(Beginning of Data extract)

-- ==== Sys2Proof/Tests/Slice0.lean ====
section
/-! SUPPORT. Tests of the model against values worked out from the spec, and for each statement of
Certificates/Slice0/Obligations.lean that has hypotheses a concrete case that meets them (`witness_…`). -/

namespace Sys2Proof.Tests

open Sys2Proof.Machine

/-! ### Helpers -/

/-- The next state of an outcome, if it is one. -/
def answered (o : Host.Outcome State Fault Refusal) : Option State :=
  match o with
  | .next t => some t
  | .fault _ => none
  | .refused _ => none

/-- One field after an operation. -/
def look {α : Type} (i : Instr) (s : State) (f : State → α) : Option α := (answered (exec i s)).map f

/-- Drive 0 selected, the comparator set to the mark. -/
def ready : Regs := { Regs.reset with cmd2 := 0x01#8, wdata := 0xA1#8, clk := 0x0A#8 }

/-- `ready` with a linear medium of the ticks `flux`, cell length `p`, cursors at `w`, sequencer in `q`. -/
def block (q : SeqState) (p w : Nat) (flux : List Nat) : State :=
  { State.reset with
    regs := ready
    seq := { state := q, byteCount := 0#16 }
    cur := { lastSync := w, windowStart := w }
    pll := Pll.reset.setClock p
    now := w
    drives := [{ Drive.blank with medium := .linear flux }, Drive.blank] }

/-- `block` while a write that began at `a` is in progress. -/
def writing (q : SeqState) (p a w : Nat) (ticks : List Nat) : State :=
  { block q p w [] with wbuf := { start := some a, ticks := ticks } }

/-- A state at tick `n` of the time port. -/
def atTick (s : State) (n : Nat) : State := { s with now := n }

/-- A status0 value. -/
def withStat0 (s : State) (v : Byte) : State := { s with regs := { s.regs with stat0 := v } }

/-- A byte count and a byte just decoded. -/
def atByte (s : State) (n : Nat) (d : Byte) : State :=
  { s with seq := { s.seq with byteCount := BitVec.ofNat 16 n }, codec := { s.codec with dataReg := d } }

/-! ### WellFormed refuses what stands for no row -/

theorem test_wf_refuses_low_reserved_offset : (Instr.rdRsvd4 3#3).wf = false := by decide
theorem test_wf_refuses_idle_with_mode : (Instr.cmdIdle 0x01#8).wf = false := by decide
theorem test_wf_refuses_format_without_gate : (Instr.cmdFormat 0x00#8).wf = false := by decide
theorem test_wf_refuses_write_sector_of_mode_3 : (Instr.cmdWriteSector 0x03#8).wf = false := by decide
theorem test_wf_refuses_read_head_of_mode_3 : (Instr.cmdReadHead 0x03#8).wf = false := by decide
theorem test_wf_refuses_read_sector_of_mode_2 : (Instr.cmdReadSector 0x02#8).wf = false := by decide
theorem test_wf_accepts_flags : (Instr.cmdFormat 0x3C#8).wf = true ∧ (Instr.cmdReadSector 0xFF#8).wf = true := by decide

/-! ### Decoding words written out from 30_encoding.md R100, R101, R103, R119 -/

theorem test_decode_rdStat0 : decode .bus [0b0000#8] = .ok .rdStat0 := by decide
theorem test_decode_rdStat1 : decode .bus [0b0001#8] = .ok .rdStat1 := by decide
theorem test_decode_rdRsvd2 : decode .bus [0b0010#8] = .ok .rdRsvd2 := by decide
theorem test_decode_rdData : decode .bus [0b0011#8] = .ok .rdData := by decide
theorem test_decode_rdRsvd4 : decode .bus [0b0110#8] = .ok (.rdRsvd4 6#3) := by decide
theorem test_decode_wrCmd0 : decode .bus [0b1000#8, 0x23#8] = .ok (.wrCmd0 0x23#8) := by decide
theorem test_decode_wrCmd1 : decode .bus [0b1001#8, 0x30#8] = .ok (.wrCmd1 0x30#8) := by decide
theorem test_decode_wrCmd2 : decode .bus [0b1010#8, 0x05#8] = .ok (.wrCmd2 0x05#8) := by decide
theorem test_decode_wrData : decode .bus [0b1011#8, 0xA1#8] = .ok (.wrData 0xA1#8) := by decide
theorem test_decode_wrClk : decode .bus [0b1100#8, 0x0A#8] = .ok (.wrClk 0x0A#8) := by decide
theorem test_decode_wrSect : decode .bus [0b1101#8, 3#8] = .ok (.wrSect 3#8) := by decide
theorem test_decode_wrTrck : decode .bus [0b1110#8, 5#8] = .ok (.wrTrck 5#8) := by decide
theorem test_decode_wrCell : decode .bus [0b1111#8, 32#8] = .ok (.wrCell 32#8) := by decide
theorem test_decode_cmdIdle : decode .cmd0 [0b00111000#8] = .ok (.cmdIdle 0x38#8) := by decide
theorem test_decode_cmdFormat : decode .cmd0 [0b00000100#8] = .ok (.cmdFormat 0x04#8) := by decide
theorem test_decode_cmdWriteSector : decode .cmd0 [0b00000101#8] = .ok (.cmdWriteSector 0x05#8) := by decide
theorem test_decode_cmdReadHead : decode .cmd0 [0b00000010#8] = .ok (.cmdReadHead 0x02#8) := by decide
theorem test_decode_cmdReadSector : decode .cmd0 [0b11000011#8] = .ok (.cmdReadSector 0xC3#8) := by decide
theorem test_decode_crcBit : decode .engine [0x00#8, 0x80#8, 0x01#8, 1#8] = .ok (.crcBit 0x8001#16 true) := by decide
theorem test_decode_crcByte : decode .engine [0x01#8, 0xFF#8, 0xFE#8, 0xA1#8] = .ok (.crcByte 0xFFFE#16 0xA1#8) := by decide
theorem test_decode_crcOfByte : decode .engine [0x02#8, 0xA1#8] = .ok (.crcOfByte 0xA1#8) := by decide
theorem test_decode_pllSetClock : decode .engine [0x03#8, 0x07#8, 0xD0#8] = .ok (.pllSetClock 2000) := by decide
theorem test_decode_pllReadReset : decode .engine [0x04#8] = .ok (.pllReadReset 0) := by decide
theorem test_decode_pllGetNextBit : decode .engine [0x05#8, 0x03#8, 0xE8#8] = .ok (.pllGetNextBit 1000) := by decide
theorem test_decode_pllWriteNextBit : decode .engine [0x06#8, 1#8, 0x20#8] = .ok (.pllWriteNextBit true 32) := by decide
theorem test_decode_codecReadCell : decode .engine [0x07#8, 0x20#8] = .ok (.codecReadCell 32) := by decide
theorem test_decode_codecWriteCell : decode .engine [0x08#8, 0x20#8] = .ok (.codecWriteCell 32) := by decide
theorem test_decode_wbufStart : decode .engine [0x09#8, 0x6C#8, 0x00#8] = .ok (.wbufStart 27648) := by decide
theorem test_decode_wbufCommit : decode .engine [0x0A#8, 0x20#8] = .ok (.wbufCommit 32) := by decide
theorem test_decode_wbufStop : decode .engine [0x0B#8, 0x20#8] = .ok (.wbufStop 32) := by decide
theorem test_decode_sync : decode .engine [0x0C#8] = .ok .sync := by decide
theorem test_decode_reset : decode .engine [0x0D#8] = .ok .reset := by decide
theorem test_decode_refuses_by_name :
    decode .bus [] = .error .empty ∧ decode .bus [0x10#8] = .error .offsetOutOfRange ∧
    decode .bus [0xB#8] = .error .missingOperand ∧ decode .bus [0xB#8, 1#8, 2#8] = .error .tooWide ∧
    decode .engine [0x0E#8] = .error .unknownTag ∧ decode .engine [0x06#8, 2#8, 1#8] = .error .notABit := by decide
theorem test_tableWord_bus : decodeTableWord 8 0x3 = some .rdData ∧ decodeTableWord 16 0x20F = some (.wrCell 2#8) := by decide
theorem test_tableWord_cmd0 : decodeTableWord 8 0x24 = some (.cmdFormat 0x24#8) := by decide
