-- ==== Sys2Proof/Decode.lean ====
section
/-! DEFINITION. Commands from words. No row of spec/opcode_table.json gives bits (98_reader.md: n_rows_with_fixed 0),
so no word spells a command: a command reaches the hub as a command, in the queue. Beside it stands the list of the command codes
of R175 and R176 with their numbers of parameter bytes, which the port interface reads a frame by. -/

namespace Sys2Proof

/-- The command that a word spells by the table's bits: none, since no row has bits. -/
def decodeTableWord (_nbits _w : Nat) : Option Instr := none

/-- The number of parameter bytes of each of the 37 command codes; none for a byte that names no command
(R171, R175, R176). -/
def paramCount (code : Byte) : Option Nat :=
  match code.toNat with
  | 0x10 => some 5 | 0x11 => some 1 | 0x12 => some 1 | 0x13 => some 1
  | 0x20 => some 4 | 0x21 => some 0 | 0x22 => some 2
  | 0x30 => some 26 | 0x31 => some 1 | 0x32 => some 1 | 0x33 => some 1
  | 0x40 => some 0 | 0x41 => some 5 | 0x42 => some 5 | 0x43 => some 0 | 0x44 => some 0
  | 0x50 => some 1 | 0x51 => some 0 | 0x52 => some 1 | 0x53 => some 0
  | 0x60 => some 0 | 0x61 => some 0 | 0x62 => some 2 | 0x63 => some 2 | 0x64 => some 0
  | 0x65 => some 0 | 0x66 => some 0 | 0x67 => some 0 | 0x68 => some 0
  | 0x70 => some 0 | 0x71 => some 0
  | 0x80 => some 3 | 0x81 => some 3 | 0x82 => some 1 | 0x83 => some 1
  | 0x90 => some 0 | 0x91 => some 0
  | _ => none

end Sys2Proof
end

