-- ==== Sys2Proof/Machine/Flags.lean ====
section
/-! DEFINITION. Flags that follow from state or mark it: the ATTN line and the status byte of a port, the latches, and
the marks of captured edges. -/

namespace Sys2Proof.Machine

/-- ATTN is asserted while a record of an enabled kind waits or the OVERRUN latch is set (R120). -/
def Port.attn (q : Port) : Bool := q.overrunLatch || q.queue.any (fun r => q.mask.getLsbD r.kind.bit)

/-- The status byte: READY, the OVERRUN latch and the notice count (R168). -/
def State.statusByte (s : State) (p : PortId) : Byte :=
  let q := s.port p
  (if s.phase = .ready then 0x80#8 else 0) ||| (if q.overrunLatch then 0x40#8 else 0) |||
    BitVec.ofNat 8 (q.queue.length % 64)

/-- The latches byte of the snapshot: bit 0 OVERRUN, bit 1 FRAME. -/
def Port.latches (q : Port) : Byte := flagByte q.overrunLatch ||| (flagByte q.frameLatch <<< 1)

/-- A SNAPSHOT clears both latches and the overrun counter (R121). -/
def Port.acknowledge (q : Port) : Port := { q with overrunLatch := false, frameLatch := false, overrun := 0 }

/-- A frame fault sets the FRAME latch, but not during LOADING (R170, R172). -/
def Port.frameFault (q : Port) (ready : Bool) : Port := if ready then { q with frameLatch := true } else q

/-- The stepped mark of a run is set (R101). -/
def Filter.mark (f : Filter) : Filter := { f with run := f.run.map (fun r => { r with stepped := true }) }

/-- A change of the count marks every run in progress (R44 step 2, R101). -/
def State.markRuns (s : State) : State := { s with filters := s.filters.map Filter.mark }

/-- The HALTED flag of an edge accepted now (R101). -/
def State.haltedFlag (s : State) : Bool := s.tb.run == .halted

end Sys2Proof.Machine
end

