-- ==== Sys2Proof/Machine/Tick.lean ====
section
/-! DEFINITION. The tick of the hub's own clock: which rows it puts into the queue when the queue is empty, and in which
order (R38, R39, R98, log 1, log 2). -/

namespace Sys2Proof.Machine

/-- The sequences of a list woven into one, each in its own order: every pick takes the next element of one sequence
that is not finished. Every interleaving is the one of some picks. `n` is the number of elements. -/
def weave {α : Type} : Nat → List Nat → List (List α) → List α
  | 0, _, _ => []
  | n + 1, picks, l =>
    let open_ := l.filter (fun x => !x.isEmpty)
    let k := picks.headD 0 % open_.length
    match open_[k]? with
    | some (a :: t) => a :: weave n picks.tail (open_.set k t)
    | some [] => []
    | none => []

/-- A row that has fallen due, or nothing. -/
def dueRow (b : Bool) (l : List Instr) : List (List Instr) := if b then [l] else []

/-- Claims: lease expiries, and a row for each waiter whose deadline is reached. -/
def State.claimRows (s : State) : List (List Instr) :=
  allResources.flatMap (fun r =>
    dueRow (reached s.elapsed (s.claim r).expiry) [.leaseExpiry r] ++
      dueRow true (((s.claim r).waiters.filter (fun w => decide (w.deadline ≤ s.elapsed))).map
        (fun _ => .waitDeadline r)))

/-- Runs: pulse ends and grid boundaries. -/
def State.runRows (s : State) : List (List Instr) :=
  allSlots.flatMap (fun i =>
    dueRow (reached s.elapsed ((s.entry i).bind (fun h => h.status.pulseEnd))) [.pulseEnd i] ++
      dueRow (reached s.elapsed ((s.entry i).bind (fun h => h.status.nextBoundary))) [.trainBoundary i])

/-- The drain limit, the line check, the scrub and the profile store. -/
def State.unitRows (s : State) : List (List Instr) :=
  dueRow (s.maint.mode == .draining && reached s.elapsed s.maint.drainDeadline) [.drainLimitExpiry] ++
    dueRow (match s.maint.check with | .running p => decide (p.windowEnd ≤ s.elapsed) | _ => false) [.checkWindowEnd] ++
    dueRow (reached s.elapsed s.integ.scrubDue) [.scrubVisit] ++
    dueRow (reached s.elapsed (s.storeBusy.map (fun b => b.until_))) [.profileBusyEnd]

/-- The word slot, after the rows that make a query due at the same tick: the query leaves in the first slot at or after
that moment (R157, R160, R161). -/
def State.slotRows (s : State) : List Instr :=
  (dueRow (reached s.elapsed s.link.nextQuery) [.queryDue] ++
    dueRow (reached s.elapsed (s.link.query.map (fun q => q.deadline))) [.replyDeadline] ++
    dueRow (reached s.elapsed s.link.nextSlot) [.wordSlot]).flatten

/-- The tie link; a word slot follows at once where the transmitter begins or changes its rate (log 12). -/
def State.linkRows (s : State) : List (List Instr) :=
  dueRow (s.linkDeadline .down) [.retrainDownEnd, .wordSlot] ++
    dueRow (s.linkDeadline .holdoff) [.holdoffEnd, .wordSlot] ++
    dueRow (s.linkDeadline .aligning) [.aligningDeadline] ++
    dueRow (reached s.elapsed s.link.finalEnd) [.finalAbilitySent, .wordSlot] ++
    dueRow true s.slotRows ++
    dueRow (reached s.elapsed s.link.silence) [.followerSilenceDeadline]

/-- The sample of the tick, with the acceptances that follow it at once (R98, R99, log 2, log 18). -/
def State.sampleBlock (s : State) : List Instr :=
  .lineSample (Config.outsideHeld s.free) (Config.outsideLevel s.free) ::
    (shuffle (Config.edgeOrder s.free) allLines).map (fun n => .edgeAccepted n)

/-- Everything that falls due at a tick, as sequences of blocks whose inner order is fixed: the advance comes before the
sample, which takes the new count (R38, R98). -/
def State.tickRows (s : State) : List (List (List Instr)) :=
  [[.countAdvance], s.sampleBlock] ::
    ((s.claimRows ++ s.runRows ++ s.unitRows ++ s.linkRows).map (fun l => l.map (fun i => [i])))

/-- The rows of a tick in the order they are taken (log 2). -/
def State.tickQueue (s : State) : List Instr :=
  (weave (s.tickRows.map List.length).sum (Config.tickOrder s.free) s.tickRows).flatten

/-- The clock moves one tick on; the tick's sample will see what the hub drives now (R98, log 30). -/
def State.clock (s : State) : State :=
  { s with elapsed := s.elapsed + 1, free := s.free + 1, tickPins := some (Vector.ofFn (fun n => s.drive n)) }

/-- One elapsed tick, with the rows it brings put into the queue; none passes while RESETn is low (R39, log 1). -/
def State.tick (s : State) : State :=
  if s.phase = .pinReset then s else { s.clock with pending := s.clock.tickQueue }

end Sys2Proof.Machine
end

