-- ==== Sys2Proof/Safety.lean ====
section
/-! DEFINITION. The words that the statements are written in: the laws that the manual says the hub keeps, the port
commands with their codes and parameter bytes, and the moment at which a command is taken. -/

namespace Sys2Proof.Machine

/-! ## Laws of a state -/

/-- "A port's queue never holds more than 40 records, nor more than 32 CAPTURE records" (R112). -/
def Port.lawful (q : Port) : Prop := q.queue.length ≤ 40 ∧ (q.queue.filter Record.isCapture).length ≤ 32

def State.queuesLawful (s : State) : Prop := ∀ p, (s.port p).lawful

/-- The laws of a claim record: waiters are distinct ports other than the holder, and a free resource has none (R16). -/
def ClaimRec.lawful (c : ClaimRec) : Prop :=
  (c.waiters.map (fun w => w.port)).Nodup ∧ (∀ w ∈ c.waiters, c.holder ≠ some w.port) ∧
    (c.holder = none → c.waiters = [])

def State.claimsLawful (s : State) : Prop := ∀ r, (s.claim r).lawful

/-- While the hub mode is not RUN, some port holds MX and no check runs (R125, R32). -/
def State.modeLawful (s : State) : Prop :=
  s.maint.mode ≠ .run → (s.claim resMX).holder ≠ none ∧ s.maint.check.isRunning = false

/-- The profile store is in its canonical form, and the bytes that a busy store will keep if it is interrupted are
bytes of it with some bits still clear (R184). -/
def State.storeLawful (s : State) : Prop :=
  Memory.wf s.store ∧
    ∀ b, s.storeBusy = some b →
      (b.old.map (fun c => c.1)).Nodup ∧ ∀ c ∈ b.old, c.2 &&& Memory.read s.store c.1 = c.2

/-- "Every entry … belongs to the port that currently holds the claim on its line", "every occupied entry lies on a line
in OUTPUT mode" (R58); and there is none before the hub is READY (R76). -/
def State.entriesLawful (s : State) : Prop :=
  (∀ i h, s.entry i = some h → s.holds h.owner (lineRes h.line) = true ∧ (s.line h.line).mode = .output) ∧
    (s.phase ≠ .ready → ∀ i, s.entry i = none)

/-! ## The moment a command is taken -/

/-- A command with this code and these parameter bytes is the next that the frame of a port lets be taken: its code byte
completes, or every parameter byte but the last has been gathered (R169). -/
def State.awaits (s : State) (p : PortId) (code : Byte) (params : List Byte) : Prop :=
  (params = [] ∧ ∃ b, (s.port p).frame = .code b) ∨
    (params ≠ [] ∧ (s.port p).frame = .parameters code params.dropLast)

/-- The same at a hub that is READY. -/
def State.readyFor (s : State) (p : PortId) (code : Byte) (params : List Byte) : Prop :=
  s.phase = .ready ∧ s.awaits p code params

/-- The same at a hub that is LOADING. -/
def State.loadingFor (s : State) (p : PortId) (code : Byte) (params : List Byte) : Prop :=
  (∃ k, s.phase = .loading k) ∧ s.awaits p code params

/-- The frame of a port has entered RESPONSE with these bytes; nothing else has changed (R168). -/
def State.answered (s : State) (p : PortId) (bytes : List Byte) : State :=
  s.setPort p { s.port p with frame := .response bytes 0 }

/-- A line of the pool is occupied: some entry is on it. -/
def State.occupied (s : State) (n : LineId) : Prop := ∃ i h, s.entry i = some h ∧ h.line = n

/-- An entry on the line is ACTIVE or SUSPENDED (R78). -/
def State.busy (s : State) (n : LineId) : Prop := ∃ i h, s.entry i = some h ∧ h.line = n ∧ h.status.isBusy = true

/-- No PENDING entry has this current due. -/
def State.noneDue (s : State) (d : Count) : Prop := ∀ i h, s.entry i = some h → h.status ≠ .pending d

/-- No entry of the pool is PENDING. -/
def State.nonePending (s : State) : Prop := ∀ i h d, s.entry i = some h → h.status ≠ .pending d

/-- No ARMED entry waits for this edge. -/
def State.noneAwaits (s : State) (line : AnyLine) (e : Edge) : Prop :=
  ∀ i h, s.entry i = some h → h.awaits line e = false

/-- A lease that starts now ends so many milliseconds on; 0 is no lease (R17). -/
def leaseFrom (now : Nat) (ms : BitVec 16) : Option Nat := if ms = 0 then none else some (now + ms.toNat * 10000)

/-- What a claim record becomes when its claim ends: the head waiter's, or free (R27 step 5, R30). -/
def ClaimRec.next (c : ClaimRec) (now : Nat) : ClaimRec :=
  match c.waiters with
  | [] => ⟨none, 0, none, []⟩
  | w :: rest => ⟨some w.port, w.leaseMs, leaseFrom now w.leaseMs, rest⟩

/-- The records that the new holder of a resource is offered (R30). -/
def State.greet (s : State) (r : ResourceId) (waiters : List Waiter) : State :=
  match waiters with
  | [] => s
  | [w] => s.offer w.port (.claim r .granted)
  | w :: _ :: _ => (s.offer w.port (.claim r .granted)).offer w.port (.claim r .wanted)

/-- The range check of POST judges the fields that the entry uses (R59). -/
def postInRange (b : PostBlock) : Prop :=
  b.line.toNat ≤ 15 ∧ b.action.toNat ≤ 4 ∧ b.timing.toNat ≤ 1 ∧ b.late.toNat ≤ 1 ∧
    (3 ≤ b.action.toNat → b.active.toNat ≤ 1 ∧ b.width ≠ 0) ∧
    (b.action.toNat = 4 → b.width.toNat < b.period.toNat) ∧
    (b.timing.toNat = 1 →
      b.anchorLine.toNat ≤ 31 ∧ 1 ≤ b.anchorEdge.toNat ∧ b.anchorEdge.toNat ≤ 3 ∧ b.rep.toNat ≤ 1)

/-- A received word is valid at a receiver set to a rate, but for its kind: all 20 bytes at that rate, and the check code
over bytes 0 to 17 in bytes 18 and 19 (R153, R188). -/
def validAt (w : WireWord) (rate : Option Rate) : Prop :=
  some w.rate = rate ∧ w.bytes.length = 20 ∧ bytesOf 2 (crc (w.bytes.take 18)) = w.bytes.drop 18

/-- A word is heard: the link judges words in PROBING, ALIGNING and LOCKED, the word is valid, and byte 0 is its kind
(R153, R154). -/
def State.hears (s : State) (w : WireWord) (kind : Byte) : Prop :=
  (s.link.state = .probing ∨ s.link.state = .aligning ∨ s.link.state = .locked) ∧ validAt w s.link.rate ∧
    w.bytes.head? = some kind

/-- The link has the role in ALIGNING or LOCKED. -/
def State.isRole (s : State) (role : Role) : Prop :=
  (s.link.state = .aligning ∨ s.link.state = .locked) ∧ s.link.role = some role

(End of Data extract)

» What is required: What are the exact lines from the beginning of the material through the line containing "the mark. -/"? Write out those lines alone.

» Exercise output:
-- ==== Sys2Proof/Tests/Slice0.lean ====
section
/-! SUPPORT. Tests of the model against values worked out from the spec, and for each statement of
Certificates/Slice0/Obligations.lean that has hypotheses a concrete case that meets them (`witness_…`). -/

namespace Sys2Proof.Tests

open Sys2Proof.Machine

/-! ### Helpers -/

/-- The next state of an outcome, if it is one. -/
def answered (o : Host.Outcome State Fault Refusal) : Option State :=
  match o with
  | .next t => some t
  | .fault _ => none
  | .refused _ => none

/-- One field after an operation. -/
def look {α : Type} (i : Instr) (s : State) (f : State → α) : Option α := (answered (exec i s)).map f

/-- Drive 0 selected, the comparator set to the mark. -/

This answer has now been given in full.